Delta isn't a storage format. It is like a storage library that gives you a mechanism to get ACID guarantees over your file based data storage. It uses a combination of

parquet files to store data
json files to store activity & transaction logs, track data files etc

To reliably maintain data in tabular format within your data lakes, you have 2 options -

Use Delta by Databricks
Use Apache iceberg

Both options are open source. Databricks maintains and works to propagate delta (naturally, they have an incentive to do it, as they get to create and control the industry standard).

Use delta to convert the raw data in your data lake's bronze layer, into processed tables in your silver layer, to build your data warehouse.
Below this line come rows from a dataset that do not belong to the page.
-- ==== Sys2Proof/Laws/PerInstr.lean ====
section
/-! SUPPORT. The family `Shape`, per instruction: an instruction of an opcode-table row has one word below 2^31 (its stop bit clear), an X
instruction or an atomic a second word, a micro-op two words of 32 bits, and an event none. -/

namespace Sys2Proof.Laws.Shape

open Sys2Proof

/-- The words of an instruction fit their widths, with bit 31 of an instruction's first word left for the stop bit (R49, R54, R311). -/
def Statement (i : Instr) : Prop :=
  match encodeWords i with
  | [] => True
  | [w] => w < 2 ^ 31
  | [w, v] => (i.isMicro = false → w < 2 ^ 31) ∧ w < 2 ^ 32 ∧ v < 2 ^ 32
  | _ => False

theorem at_le {n : Nat} (x : BitVec n) (lo : Nat) : at_ x lo ≤ 2 ^ (n + lo) - 2 ^ lo := by
  have : at_ x lo + 2 ^ lo ≤ 2 ^ (n + lo) := by
    rw [at_, Nat.pow_add]
    calc x.toNat * 2 ^ lo + 2 ^ lo = (x.toNat + 1) * 2 ^ lo := by ring
      _ ≤ _ := Nat.mul_le_mul_right _ x.isLt
  omega
theorem bAt_le (b : Bool) (lo : Nat) : bAt b lo ≤ 2 ^ lo := by cases b <;> simp [bAt]
theorem enc_le (m : OpMode) : m.enc ≤ 2 ^ 22 := by cases m <;> simp [OpMode.enc]

/-! An event, an instruction of one word, one of two words, and a micro-op. -/

theorem event {i : Instr} (e : encodeWords i = []) : Statement i := by unfold Statement; rw [e]; trivial
theorem one {i : Instr} {w : Nat} (e : encodeWords i = [w]) (h : w < 2 ^ 31) : Statement i := by unfold Statement; rw [e]; exact h
theorem two {i : Instr} {w v : Nat} (e : encodeWords i = [w, v]) (h : w < 2 ^ 31) (h' : v < 2 ^ 32) : Statement i := by
  unfold Statement; rw [e]; exact ⟨fun _ => h, by omega, h'⟩
theorem microOp {i : Instr} {w v : Nat} (e : encodeWords i = [w, v]) (hm : i.isMicro = true) (h : w < 2 ^ 32) (h' : v < 2 ^ 32) :
    Statement i := by
  unfold Statement; rw [e]; exact ⟨fun hf => by simp [hm] at hf, h, h'⟩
Delta enables the transition from data lake to data warehouse due to its tabular storage, inherent support for ACID, and rich support for SQL based operations.

Read Delta

Read latest version of data:

sales_df = (  
    spark  
    .read
    .format("delta")  
    .load("/data/sales/")  
)

Read a specific version of data

You can tell which past version of the data you want to read by -

Specifying the exact version number
Specifying a timestamp

Load data of version number 10 :

sales_df = (  
    spark  
    .read
    .format("delta")  
    .option("versionAsOf", 10)  
    .load("/data/sales/")  
)

Load data from the snapshot at 2023/12/11 :

sales_df = (  
    spark  
    .read
    .format("delta")  
    .option("timestampAsOf", "2023/12/11") # give timestamp string here  
    .load("/data/sales/")  
)

manually set schema

Since the underlying data format is parquet, which already stores metadata about the datatype of columns, there is no inferSchema option.

If you want to override the schema that spark got from the parquet file's metadata section, and set your own datatypes, you can do it manually.

There are 2 ways to set schema manually:

Using DDL string
Programmatically, using StructType and StructField

Set schema using DDL string

This is the recommended way to define schema, as it is the easier and more readable option. These datatypes we use in the string are the Spark SQL datatypes.

The format is simple. It is a string-csv of the dataframe's every column name & datatype.

schema_ddl_string = "<column_name> <data type>, <column_name> <data type>, <column_name> <data type>"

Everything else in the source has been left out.